You can say, "Ah, that's ridiculous. You don't have to do all that stuff." On the other hand, you can take it and you can say, "Well, the whole system is broken. Everything is completely falling apart," and that's also probably true. But neither of those approaches necessarily help you. Neither of those approaches necessarily move you closer to your goals.

And I believe that whenever possible, if there's something that we ourselves can do individually, we should start with that. After all, it's very unlikely that you can change another person. It's probably unlikely that you can change yourself. But if you have a chance, you're more able to change yourself than you are to change another person.

And so a prudent, intelligent man would always begin with saying, "What can I do differently? How can I change myself? Is there something that I myself am able to do without asking permission, without asking for another person to do it for me, without requiring my neighbor to do something?

Is there something that I myself can do, and have I done all that I know to do?" I think for many of us, the answer to these questions is, "No, I haven't done all that I know to do." And so we should begin there. We should begin by doing what we're able to do so that we can then go on and fight for whatever collective solutions are appropriate after having built the confidence that we've done something.

Because if you sit around and you wait for a collective solution, there's a good chance you're going to miss your life. But if you work on your own situation as diligently as you yourself are capable of, then there's a good chance you won't need the collective solution, but rather it'll be one of those things that when you're able to influence it, you will so do.
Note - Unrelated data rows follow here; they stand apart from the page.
-- ==== Sys2Proof/Laws/FrameExec1.lean ====
section
/-!
SUPPORT. Frames: what each command's meaning keeps.
-/
set_option maxRecDepth 10000
namespace Sys2Proof.Machine

theorem execSpiWrite_keeps {ps : List Part} {s0 t : State} (h : SameBut ps s0 t)
    (hs : [.lock, .bus, .sess, .ev, .perf, .trigPins] ⊆ ps) (op : Byte) (addr : BitVec 16) (data : Bytes) : ∀ out,
        execSpiWrite op addr data t = .next out → SameBut ps s0 out := by
  unfold execSpiWrite
  intro out e
  have e := Host.Outcome.next.inj e
  subst e
  have h1 : [.bus, .ev, .trigPins] ⊆ ps := List.Subset.trans (by decide) hs
  have h2 : [.lock, .bus, .sess, .ev, .perf, .trigPins] ⊆ ps := List.Subset.trans (by decide) hs
  repeat' first
    | with_reducible exact h
    | with_reducible assumption
    | with_reducible refine State.busErr_keeps ?_ h1 ..
    | with_reducible refine State.writeBurst_keeps ?_ h2 ..
    | ((with_reducible refine SameBut.iteKeep ?_ ?_); rotate_left; intro h; rotate_left)
    | split
    | (dsimp only)

theorem execSpiRead_keeps {ps : List Part} {s0 t : State} (h : SameBut ps s0 t)
    (hs : [.bus, .sess, .ev, .clk, .mon, .trigPins] ⊆ ps) (addr : BitVec 16) (clocked : Nat) : ∀ out,
        execSpiRead addr clocked t = .next out → SameBut ps s0 out := by
  unfold execSpiRead
  intro out e
  have e := Host.Outcome.next.inj e
  subst e
  have h1 : [.bus, .ev, .trigPins] ⊆ ps := List.Subset.trans (by decide) hs
  have h2 : [.bus] ⊆ ps := List.Subset.trans (by decide) hs
  have h3 : [.bus, .sess, .ev, .clk, .mon] ⊆ ps := List.Subset.trans (by decide) hs
  repeat' first
    | with_reducible exact h
    | with_reducible assumption
    | with_reducible refine State.busErr_keeps ?_ h1 ..
    | with_reducible refine State.drive_keeps ?_ h2 ..
    | with_reducible refine State.readBytes_keeps ?_ h3 ..
    | ((with_reducible refine SameBut.iteKeep ?_ ?_); rotate_left; intro h; rotate_left)
    | split
    | (dsimp only)

theorem execSpiWriteC_keeps {ps : List Part} {s0 t : State} (h : SameBut ps s0 t)
    (hs : [.lock, .bus, .sess, .ev, .perf, .trigPins] ⊆ ps) (addr : BitVec 16) (rest : Bytes) : ∀ out,
        execSpiWriteC addr rest t = .next out → SameBut ps s0 out := by
  unfold execSpiWriteC
  intro out e
  have e := Host.Outcome.next.inj e
  subst e
  have h1 : [.bus, .ev, .trigPins] ⊆ ps := List.Subset.trans (by decide) hs
  have h2 : [.lock, .bus, .sess, .ev, .perf, .trigPins] ⊆ ps := List.Subset.trans (by decide) hs
  repeat' first
    | with_reducible exact h
    | with_reducible assumption
    | with_reducible refine State.busErr_keeps ?_ h1 ..
    | with_reducible refine State.writeBurst_keeps ?_ h2 ..
    | ((with_reducible refine SameBut.iteKeep ?_ ?_); rotate_left; intro h; rotate_left)
    | split
    | (dsimp only)

theorem execSpiReadC_keeps {ps : List Part} {s0 t : State} (h : SameBut ps s0 t)
    (hs : [.bus, .sess, .ev, .clk, .mon, .trigPins] ⊆ ps) (addr : BitVec 16) (count : Byte) (clocked : Nat) : ∀ out,
        execSpiReadC addr count clocked t = .next out → SameBut ps s0 out := by
  unfold execSpiReadC
  intro out e
  have e := Host.Outcome.next.inj e
  subst e
  have h1 : [.bus, .ev, .trigPins] ⊆ ps := List.Subset.trans (by decide) hs
  have h2 : [.bus] ⊆ ps := List.Subset.trans (by decide) hs
  have h3 : [.bus, .sess, .ev, .clk, .mon] ⊆ ps := List.Subset.trans (by decide) hs
  repeat' first
    | with_reducible exact h
    | with_reducible assumption
    | with_reducible refine State.busErr_keeps ?_ h1 ..
    | with_reducible refine State.drive_keeps ?_ h2 ..
    | with_reducible refine State.readBytes_keeps ?_ h3 ..
    | ((with_reducible refine SameBut.iteKeep ?_ ?_); rotate_left; intro h; rotate_left)
    | split
    | (dsimp only)

theorem execSmbusBlockWrite_keeps {ps : List Part} {s0 t : State} (h : SameBut ps s0 t)
    (hs : [.lock, .bus, .sess, .ev, .perf, .trigPins] ⊆ ps) (target : BitVec 7) (count : Byte) (addr : BitVec 16) (data :
        Bytes) (pec : Option Byte) : ∀ out,
        execSmbusBlockWrite target count addr data pec t = .next out → SameBut ps s0 out := by
  unfold execSmbusBlockWrite
  intro out e
  have e := Host.Outcome.next.inj e
  subst e
  have h1 : [.bus, .ev, .trigPins] ⊆ ps := List.Subset.trans (by decide) hs
  have h2 : [.lock, .bus, .sess, .ev, .perf, .trigPins] ⊆ ps := List.Subset.trans (by decide) hs
  repeat' first
    | with_reducible exact h
    | with_reducible assumption
    | with_reducible refine State.busErr_keeps ?_ h1 ..
    | with_reducible refine State.writeBurst_keeps ?_ h2 ..
    | ((with_reducible refine SameBut.iteKeep ?_ ?_); rotate_left; intro h; rotate_left)
    | split
    | (dsimp only)

theorem execSmbusProcessCall_keeps {ps : List Part} {s0 t : State} (h : SameBut ps s0 t)
    (hs : [.bus, .sess, .ev, .clk, .mon, .trigPins] ⊆ ps) (target : BitVec 7) (count : Byte) (addr : BitVec 16) (words :
        Byte) (clocked : Nat) : ∀ out, execSmbusProcessCall target count addr words clocked t = .next out → SameBut ps s0 out := by
  unfold execSmbusProcessCall
  intro out e
  have e := Host.Outcome.next.inj e
  subst e
  have h1 : [.bus, .ev, .trigPins] ⊆ ps := List.Subset.trans (by decide) hs
  have h2 : [.bus] ⊆ ps := List.Subset.trans (by decide) hs
  have h3 : [.bus, .sess, .ev, .clk, .mon] ⊆ ps := List.Subset.trans (by decide) hs
  repeat' first
    | with_reducible exact h
    | with_reducible assumption
    | with_reducible refine State.busErr_keeps ?_ h1 ..
    | with_reducible refine State.drive_keeps ?_ h2 ..
    | with_reducible refine State.readBytes_keeps ?_ h3 ..
    | ((with_reducible refine SameBut.iteKeep ?_ ?_); rotate_left; intro h; rotate_left)
    | split
    | (dsimp only)

theorem execSmbusTimeout_keeps {ps : List Part} {s0 t : State} (h : SameBut ps s0 t)
    (hs : [.bus, .ev, .trigPins] ⊆ ps)  : ∀ out, execSmbusTimeout t = .next out → SameBut ps s0 out := by
  unfold execSmbusTimeout
  intro out e
  have e := Host.Outcome.next.inj e
  subst e
  have h1 : [.bus, .ev, .trigPins] ⊆ ps := List.Subset.trans (by decide) hs
  repeat' first
    | with_reducible exact h
    | with_reducible assumption
    | with_reducible refine State.busErr_keeps ?_ h1 ..
    | ((with_reducible refine SameBut.iteKeep ?_ ?_); rotate_left; intro h; rotate_left)
    | split
    | (dsimp only)

theorem execRegisterWrite_keeps {ps : List Part} {s0 t : State} (h : SameBut ps s0 t)
    (hs : [.lock, .bus, .sess, .ev, .perf, .trigPins] ⊆ ps) (i : Iface) (addr : BitVec 16) (data : Word) : ∀ out,
        execRegisterWrite i addr data t = .next out → SameBut ps s0 out := by
  unfold execRegisterWrite
  intro out e
  have e := Host.Outcome.next.inj e
  subst e
  have h1 : [.bus, .ev, .trigPins] ⊆ ps := List.Subset.trans (by decide) hs
  have h2 : [.lock, .bus, .sess, .ev, .perf, .trigPins] ⊆ ps := List.Subset.trans (by decide) hs
  repeat' first
    | with_reducible exact h
    | with_reducible assumption
    | with_reducible refine State.busErr_keeps ?_ h1 ..
    | with_reducible refine State.writeReg_keeps ?_ h2 ..
    | ((with_reducible refine SameBut.iteKeep ?_ ?_); rotate_left; intro h; rotate_left)
    | split
    | (dsimp only)

theorem execRcFieldRead_keeps {ps : List Part} {s0 t : State} (h : SameBut ps s0 t)
    (hs : [.bus, .sess, .ev, .clk, .mon, .trigPins] ⊆ ps) (i : Iface) (addr : BitVec 16) : ∀ out,
        execRcFieldRead i addr t = .next out → SameBut ps s0 out := by
  unfold execRcFieldRead
  intro out e
  have e := Host.Outcome.next.inj e
  subst e
  have h1 : [.bus, .ev, .trigPins] ⊆ ps := List.Subset.trans (by decide) hs
  have h2 : [.bus] ⊆ ps := List.Subset.trans (by decide) hs
  have h3 : [.bus, .sess, .ev, .clk, .mon] ⊆ ps := List.Subset.trans (by decide) hs
  repeat' first
    | with_reducible exact h
    | with_reducible assumption
    | with_reducible refine State.busErr_keeps ?_ h1 ..
    | with_reducible refine State.drive_keeps ?_ h2 ..
    | with_reducible refine State.readReg_keeps ?_ h3 ..
    | ((with_reducible refine SameBut.iteKeep ?_ ?_); rotate_left; intro h; rotate_left)
    | split
    | (dsimp only)

theorem execIndAddrWrite_keeps {ps : List Part} {s0 t : State} (h : SameBut ps s0 t)
    (hs : [.lock, .bus, .sess, .ev, .perf, .trigPins] ⊆ ps) (i : Iface) (high : Bool) (data : Word) : ∀ out,
        execIndAddrWrite i high data t = .next out → SameBut ps s0 out := by
  unfold execIndAddrWrite
  intro out e
  have e := Host.Outcome.next.inj e
  subst e
  have h1 : [.lock, .bus, .sess, .ev, .perf, .trigPins] ⊆ ps := List.Subset.trans (by decide) hs
  repeat' first
    | with_reducible exact h
    | with_reducible assumption
    | with_reducible refine State.writeReg_keeps ?_ h1 ..
    | ((with_reducible refine SameBut.iteKeep ?_ ?_); rotate_left; intro h; rotate_left)
    | split
    | (dsimp only)

theorem execIndPrefetchDone_keeps {ps : List Part} {s0 t : State} (h : SameBut ps s0 t)
    (hs : [.bus] ⊆ ps) (i : Iface) (result : Prefetch) : ∀ out,
        execIndPrefetchDone i result t = .next out → SameBut ps s0 out := by
  unfold execIndPrefetchDone
  intro out e
  have e := Host.Outcome.next.inj e
  subst e
  have h1 : [.bus] ⊆ ps := List.Subset.trans (by decide) hs
  repeat' first
    | with_reducible exact h
    | with_reducible assumption
    | with_reducible refine State.fetchDone_keeps ?_ h1 ..
    | split
    | (dsimp only)

theorem execIndDataRead_keeps {ps : List Part} {s0 t : State} (h : SameBut ps s0 t)
    (hs : [.bus, .mon] ⊆ ps) (i : Iface) : ∀ out, execIndDataRead i t = .next out → SameBut ps s0 out := by
  unfold execIndDataRead
  intro out e
  have e := Host.Outcome.next.inj e
  subst e
  have h1 : [.bus] ⊆ ps := List.Subset.trans (by decide) hs
  have h2 : [.bus, .mon] ⊆ ps := List.Subset.trans (by decide) hs
  repeat' first
    | with_reducible exact h
    | with_reducible assumption
    | with_reducible refine State.drive_keeps ?_ h1 ..
    | with_reducible refine State.indTake_keeps ?_ h2 ..
    | ((with_reducible refine SameBut.iteKeep ?_ ?_); rotate_left; intro h; rotate_left)
    | split
    | (dsimp only)

theorem execIndDataWrite_keeps {ps : List Part} {s0 t : State} (h : SameBut ps s0 t)
    (hs : [.bus] ⊆ ps) (i : Iface) (data : Word) : ∀ out, execIndDataWrite i data t = .next out → SameBut ps s0 out := by
  unfold execIndDataWrite
  intro out e
  have e := Host.Outcome.next.inj e
  subst e
  have h1 : [.bus] ⊆ ps := List.Subset.trans (by decide) hs
  repeat' first
    | with_reducible exact h
    | with_reducible assumption
    | with_reducible refine State.indPost_keeps ?_ h1 ..
    | ((with_reducible refine SameBut.iteKeep ?_ ?_); rotate_left; intro h; rotate_left)
    | split
    | (dsimp only)

theorem execIndWriteApply_keeps {ps : List Part} {s0 t : State} (h : SameBut ps s0 t)
    (hs : [.bus, .sess] ⊆ ps) (i : Iface) : ∀ out, execIndWriteApply i t = .next out → SameBut ps s0 out := by
  unfold execIndWriteApply
  intro out e
  have e := Host.Outcome.next.inj e
  subst e
  have h1 : [.bus, .sess] ⊆ ps := List.Subset.trans (by decide) hs
  have h2 : [.bus] ⊆ ps := List.Subset.trans (by decide) hs
  repeat' first
    | with_reducible exact h
    | with_reducible assumption
    | with_reducible refine State.applyPosted_keeps ?_ h1 ..
    | with_reducible refine State.modWindow_keeps ?_ h2 ..
    | split
    | (dsimp only)

theorem execSessionOpen_keeps {ps : List Part} {s0 t : State} (h : SameBut ps s0 t)
    (hs : [.sess, .ev, .trigPins] ⊆ ps) (i : Iface) (k : Sess) (priv : BitVec 2) (notify : Bool) (tag : BitVec 16) :
        ∀ out, execSessionOpen i k priv notify tag t = .next out → SameBut ps s0 out := by
  unfold execSessionOpen
  intro out e
  have e := Host.Outcome.next.inj e
  subst e
  have h1 : [.sess, .ev, .trigPins] ⊆ ps := List.Subset.trans (by decide) hs
  have h2 : [.sess] ⊆ ps := List.Subset.trans (by decide) hs
  repeat' first
    | with_reducible exact h
    | with_reducible assumption
    | with_reducible refine State.openSess_keeps ?_ h1 ..
    | with_reducible refine State.modSess_keeps ?_ h2 ..
    | ((with_reducible refine SameBut.iteKeep ?_ ?_); rotate_left; intro h; rotate_left)
    | split
    | (dsimp only)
And so here's what I want to focus on. How do these numbers shake out? Because we can take a simple news article like this, and we can understand what to do if we simply read it. So for example, clicking on the link, and of course I know you can't click on it in real time, but I will include the link in the show notes so you can go and take a look at it.

But we can follow this simple news article on cabsnews.com, and we can follow it to the expenses, and we can follow it to the income section. So the expenses opens up Investopedia. And let's start though with income, because before we talk about the expenses, it's good to take a look at income.

And in income, we go to a paper from Georgetown University that's called The College Payoff, Education, Occupations, Lifetime Earnings. And if we just look at the first initial graph in this, we can see in the executive summary, we can see that the median lifetime earnings vary fairly directionally obviously by educational attainment.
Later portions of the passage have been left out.